Activity.
In the records below, take the line containing "simp [retire, nextPc]" and every line following it, and write them out exactly.

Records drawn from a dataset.
-- ==== Sys2Proof/Machine/Step.lean ====
section
/-! DEFINITION. The step of the machine, and the loading of one instruction where the step fetches. -/

namespace Sys2Proof.Machine

/-- One step (00_scope.md R3). -/
def step (s : State) : Host.Outcome State Fault Refusal := hartStep s

/-- The state with the instruction of the `nbits` bits of `w`, every bit above them zero, stored at pc. -/
def State.withFetchWord (s : State) (nbits w : Nat) : State := loadWordAtPc s (BitVec.ofNat 32 (w % 2 ^ nbits))

end Sys2Proof.Machine
end

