@[simp] theorem wake_x : (wake s).x = s.x := by unfold wake; split <;> rfl
@[simp] theorem wake_pc : (wake s).pc = s.pc := by unfold wake; split <;> rfl
@[simp] theorem wake_priv : (wake s).priv = s.priv := by unfold wake; split <;> rfl
@[simp] theorem wake_debugMode : (wake s).debugMode = s.debugMode := by unfold wake; split <;> rfl
@[simp] theorem wake_tlb : (wake s).tlb = s.tlb := by unfold wake; split <;> rfl
@[simp] theorem wake_meip : (wake s).meip = s.meip := by unfold wake; split <;> rfl
@[simp] theorem wake_mtip : (wake s).mtip = s.mtip := by unfold wake; split <;> rfl
@[simp] theorem wake_msip : (wake s).msip = s.msip := by unfold wake; split <;> rfl
@[simp] theorem wake_seipExt : (wake s).seipExt = s.seipExt := by unfold wake; split <;> rfl
@[simp] theorem wake_mem : (wake s).mem = s.mem := by unfold wake; split <;> rfl
@[simp] theorem wake_mstatus : (wake s).mstatus = s.mstatus := by unfold wake; split <;> rfl
@[simp] theorem wake_medeleg : (wake s).medeleg = s.medeleg := by unfold wake; split <;> rfl
@[simp] theorem wake_mideleg : (wake s).mideleg = s.mideleg := by unfold wake; split <;> rfl
@[simp] theorem wake_mie : (wake s).mie = s.mie := by unfold wake; split <;> rfl
@[simp] theorem wake_mtvec : (wake s).mtvec = s.mtvec := by unfold wake; split <;> rfl
@[simp] theorem wake_mcounteren : (wake s).mcounteren = s.mcounteren := by unfold wake; split <;> rfl
@[simp] theorem wake_mcountinhibit : (wake s).mcountinhibit = s.mcountinhibit := by unfold wake; split <;> rfl
@[simp] theorem wake_mhpmevent : (wake s).mhpmevent = s.mhpmevent := by unfold wake; split <;> rfl
@[simp] theorem wake_mscratch : (wake s).mscratch = s.mscratch := by unfold wake; split <;> rfl
@[simp] theorem wake_mepc : (wake s).mepc = s.mepc := by unfold wake; split <;> rfl
@[simp] theorem wake_mcause : (wake s).mcause = s.mcause := by unfold wake; split <;> rfl
@[simp] theorem wake_mtval : (wake s).mtval = s.mtval := by unfold wake; split <;> rfl
@[simp] theorem wake_mipSw : (wake s).mipSw = s.mipSw := by unfold wake; split <;> rfl
@[simp] theorem wake_mtinst : (wake s).mtinst = s.mtinst := by unfold wake; split <;> rfl
@[simp] theorem wake_mtval2 : (wake s).mtval2 = s.mtval2 := by unfold wake; split <;> rfl
@[simp] theorem wake_pmpcfg : (wake s).pmpcfg = s.pmpcfg := by unfold wake; split <;> rfl
@[simp] theorem wake_pmpaddr : (wake s).pmpaddr = s.pmpaddr := by unfold wake; split <;> rfl
@[simp] theorem wake_mcycle : (wake s).mcycle = s.mcycle := by unfold wake; split <;> rfl
@[simp] theorem wake_minstret : (wake s).minstret = s.minstret := by unfold wake; split <;> rfl
@[simp] theorem wake_mhpmcounter : (wake s).mhpmcounter = s.mhpmcounter := by unfold wake; split <;> rfl
@[simp] theorem wake_time : (wake s).time = s.time := by unfold wake; split <;> rfl
@[simp] theorem wake_stvec : (wake s).stvec = s.stvec := by unfold wake; split <;> rfl
@[simp] theorem wake_scounteren : (wake s).scounteren = s.scounteren := by unfold wake; split <;> rfl
@[simp] theorem wake_sscratch : (wake s).sscratch = s.sscratch := by unfold wake; split <;> rfl
@[simp] theorem wake_sepc : (wake s).sepc = s.sepc := by unfold wake; split <;> rfl
@[simp] theorem wake_scause : (wake s).scause = s.scause := by unfold wake; split <;> rfl
@[simp] theorem wake_stval : (wake s).stval = s.stval := by unfold wake; split <;> rfl
@[simp] theorem wake_satp : (wake s).satp = s.satp := by unfold wake; split <;> rfl
@[simp] theorem wake_fcsr : (wake s).fcsr = s.fcsr := by unfold wake; split <;> rfl
@[simp] theorem wake_dcsr : (wake s).dcsr = s.dcsr := by unfold wake; split <;> rfl
@[simp] theorem wake_dpc : (wake s).dpc = s.dpc := by unfold wake; split <;> rfl
@[simp] theorem wake_dscratch0 : (wake s).dscratch0 = s.dscratch0 := by unfold wake; split <;> rfl
@[simp] theorem wake_dscratch1 : (wake s).dscratch1 = s.dscratch1 := by unfold wake; split <;> rfl
@[simp] theorem wake_tselect : (wake s).tselect = s.tselect := by unfold wake; split <;> rfl
@[simp] theorem wake_triggers : (wake s).triggers = s.triggers := by unfold wake; split <;> rfl
@[simp] theorem wake_tcontrol : (wake s).tcontrol = s.tcontrol := by unfold wake; split <;> rfl
@[simp] theorem wake_mcontext : (wake s).mcontext = s.mcontext := by unfold wake; split <;> rfl
@[simp] theorem wake_scontext : (wake s).scontext = s.scontext := by unfold wake; split <;> rfl
@[simp] theorem wake_cfg : (wake s).cfg = s.cfg := by unfold wake; split <;> rfl
@[simp] theorem wake_stored : (wake s).stored = s.stored := by unfold wake; split <;> rfl
@[simp] theorem wake_inputs : (wake s).inputs = s.inputs := by unfold wake; split <;> rfl
@[simp] theorem wake_draws : (wake s).draws = s.draws := by unfold wake; split <;> rfl
@[simp] theorem wake_stallDraw : (wake s).stallDraw = s.stallDraw := by unfold wake; split <;> rfl

end

/-! ### loadWordAtPc -/

section

variable (s : State) (w : InstrWord)

@[simp] theorem loadWordAtPc_x : (loadWordAtPc s w).x = s.x := rfl
@[simp] theorem loadWordAtPc_pc : (loadWordAtPc s w).pc = s.pc := rfl
@[simp] theorem loadWordAtPc_priv : (loadWordAtPc s w).priv = s.priv := rfl
@[simp] theorem loadWordAtPc_debugMode : (loadWordAtPc s w).debugMode = s.debugMode := rfl
@[simp] theorem loadWordAtPc_waiting : (loadWordAtPc s w).waiting = s.waiting := rfl
@[simp] theorem loadWordAtPc_tlb : (loadWordAtPc s w).tlb = s.tlb := rfl
@[simp] theorem loadWordAtPc_meip : (loadWordAtPc s w).meip = s.meip := rfl
@[simp] theorem loadWordAtPc_mtip : (loadWordAtPc s w).mtip = s.mtip := rfl
@[simp] theorem loadWordAtPc_msip : (loadWordAtPc s w).msip = s.msip := rfl
@[simp] theorem loadWordAtPc_seipExt : (loadWordAtPc s w).seipExt = s.seipExt := rfl
@[simp] theorem loadWordAtPc_mstatus : (loadWordAtPc s w).mstatus = s.mstatus := rfl
@[simp] theorem loadWordAtPc_medeleg : (loadWordAtPc s w).medeleg = s.medeleg := rfl
@[simp] theorem loadWordAtPc_mideleg : (loadWordAtPc s w).mideleg = s.mideleg := rfl
@[simp] theorem loadWordAtPc_mie : (loadWordAtPc s w).mie = s.mie := rfl
@[simp] theorem loadWordAtPc_mtvec : (loadWordAtPc s w).mtvec = s.mtvec := rfl
@[simp] theorem loadWordAtPc_mcounteren : (loadWordAtPc s w).mcounteren = s.mcounteren := rfl
@[simp] theorem loadWordAtPc_mcountinhibit : (loadWordAtPc s w).mcountinhibit = s.mcountinhibit := rfl
@[simp] theorem loadWordAtPc_mhpmevent : (loadWordAtPc s w).mhpmevent = s.mhpmevent := rfl
@[simp] theorem loadWordAtPc_mscratch : (loadWordAtPc s w).mscratch = s.mscratch := rfl
@[simp] theorem loadWordAtPc_mepc : (loadWordAtPc s w).mepc = s.mepc := rfl
@[simp] theorem loadWordAtPc_mcause : (loadWordAtPc s w).mcause = s.mcause := rfl
@[simp] theorem loadWordAtPc_mtval : (loadWordAtPc s w).mtval = s.mtval := rfl
@[simp] theorem loadWordAtPc_mipSw : (loadWordAtPc s w).mipSw = s.mipSw := rfl
@[simp] theorem loadWordAtPc_mtinst : (loadWordAtPc s w).mtinst = s.mtinst := rfl
@[simp] theorem loadWordAtPc_mtval2 : (loadWordAtPc s w).mtval2 = s.mtval2 := rfl
@[simp] theorem loadWordAtPc_pmpcfg : (loadWordAtPc s w).pmpcfg = s.pmpcfg := rfl
@[simp] theorem loadWordAtPc_pmpaddr : (loadWordAtPc s w).pmpaddr = s.pmpaddr := rfl
@[simp] theorem loadWordAtPc_mcycle : (loadWordAtPc s w).mcycle = s.mcycle := rfl
@[simp] theorem loadWordAtPc_minstret : (loadWordAtPc s w).minstret = s.minstret := rfl
@[simp] theorem loadWordAtPc_mhpmcounter : (loadWordAtPc s w).mhpmcounter = s.mhpmcounter := rfl
@[simp] theorem loadWordAtPc_time : (loadWordAtPc s w).time = s.time := rfl
@[simp] theorem loadWordAtPc_stvec : (loadWordAtPc s w).stvec = s.stvec := rfl
@[simp] theorem loadWordAtPc_scounteren : (loadWordAtPc s w).scounteren = s.scounteren := rfl
@[simp] theorem loadWordAtPc_sscratch : (loadWordAtPc s w).sscratch = s.sscratch := rfl
@[simp] theorem loadWordAtPc_sepc : (loadWordAtPc s w).sepc = s.sepc := rfl
@[simp] theorem loadWordAtPc_scause : (loadWordAtPc s w).scause = s.scause := rfl
@[simp] theorem loadWordAtPc_stval : (loadWordAtPc s w).stval = s.stval := rfl
@[simp] theorem loadWordAtPc_satp : (loadWordAtPc s w).satp = s.satp := rfl
@[simp] theorem loadWordAtPc_fcsr : (loadWordAtPc s w).fcsr = s.fcsr := rfl
@[simp] theorem loadWordAtPc_dcsr : (loadWordAtPc s w).dcsr = s.dcsr := rfl
@[simp] theorem loadWordAtPc_dpc : (loadWordAtPc s w).dpc = s.dpc := rfl
@[simp] theorem loadWordAtPc_dscratch0 : (loadWordAtPc s w).dscratch0 = s.dscratch0 := rfl
@[simp] theorem loadWordAtPc_dscratch1 : (loadWordAtPc s w).dscratch1 = s.dscratch1 := rfl
@[simp] theorem loadWordAtPc_tselect : (loadWordAtPc s w).tselect = s.tselect := rfl
@[simp] theorem loadWordAtPc_triggers : (loadWordAtPc s w).triggers = s.triggers := rfl
@[simp] theorem loadWordAtPc_tcontrol : (loadWordAtPc s w).tcontrol = s.tcontrol := rfl
@[simp] theorem loadWordAtPc_mcontext : (loadWordAtPc s w).mcontext = s.mcontext := rfl
@[simp] theorem loadWordAtPc_scontext : (loadWordAtPc s w).scontext = s.scontext := rfl
@[simp] theorem loadWordAtPc_cfg : (loadWordAtPc s w).cfg = s.cfg := rfl
@[simp] theorem loadWordAtPc_inputs : (loadWordAtPc s w).inputs = s.inputs := rfl
@[simp] theorem loadWordAtPc_draws : (loadWordAtPc s w).draws = s.draws := rfl
@[simp] theorem loadWordAtPc_stallDraw : (loadWordAtPc s w).stallDraw = s.stallDraw := rfl

end

/-! ### The written fields -/

@[simp] theorem advancePc_pc (s : State) : (advancePc s).pc = nextPc s := rfl

@[simp] theorem countRetired_minstret (h : BitVec 32) (w : Bool) (s : State) :
    (countRetired h w s).minstret = if h.getLsbD 2 || w then s.minstret else s.minstret + 1#64 := by
  unfold countRetired; split <;> simp_all

@[simp] theorem retire_pc (s : State) : (retire s).pc = nextPc s := by
  simp [retire, nextPc]

@[simp] theorem retire_minstret (s : State) : (retire s).minstret = countOne s := by
  simp [retire, countOne]

@[simp] theorem returnFromM_priv (p : Priv) (s : State) : (returnFromM p s).priv = p := rfl
@[simp] theorem returnFromM_pc (p : Priv) (s : State) : (returnFromM p s).pc = s.mepc := rfl
@[simp] theorem returnFromS_priv (s : State) : (returnFromS s).priv = sretTarget s := rfl
@[simp] theorem returnFromS_pc (s : State) : (returnFromS s).pc = s.sepc := rfl

@[simp] theorem commitStore_mem (a : Word) (n : Nat) (v : Word) (s : State) :
    (commitStore a n v s).mem = writeBytes s.cfg.xlen s.mem a n v := rfl

@[simp] theorem takeTrap_priv (i : Bool) (c : Nat) (v e : Word) (p : Priv) (s : State) :
    (takeTrap i c v e p s).priv = if p = .M then .M else .S := by
  unfold takeTrap; split <;> rfl

/-- Writing a field back its own value changes nothing. -/
theorem nextPc_congr {s t : State} (hc : t.cfg = s.cfg) (hp : t.pc = s.pc) : nextPc t = nextPc s := by
  simp [nextPc, hc, hp]

end Sys2Proof.Machine
end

Output for this exercise.
  simp [retire, nextPc]

@[simp] theorem retire_minstret (s : State) : (retire s).minstret = countOne s := by
  simp [retire, countOne]

@[simp] theorem returnFromM_priv (p : Priv) (s : State) : (returnFromM p s).priv = p := rfl
@[simp] theorem returnFromM_pc (p : Priv) (s : State) : (returnFromM p s).pc = s.mepc := rfl
@[simp] theorem returnFromS_priv (s : State) : (returnFromS s).priv = sretTarget s := rfl
@[simp] theorem returnFromS_pc (s : State) : (returnFromS s).pc = s.sepc := rfl

@[simp] theorem commitStore_mem (a : Word) (n : Nat) (v : Word) (s : State) :
    (commitStore a n v s).mem = writeBytes s.cfg.xlen s.mem a n v := rfl

@[simp] theorem takeTrap_priv (i : Bool) (c : Nat) (v e : Word) (p : Priv) (s : State) :
    (takeTrap i c v e p s).priv = if p = .M then .M else .S := by
  unfold takeTrap; split <;> rfl

/-- Writing a field back its own value changes nothing. -/
theorem nextPc_congr {s t : State} (hc : t.cfg = s.cfg) (hp : t.pc = s.pc) : nextPc t = nextPc s := by
  simp [nextPc, hc, hp]

end Sys2Proof.Machine
end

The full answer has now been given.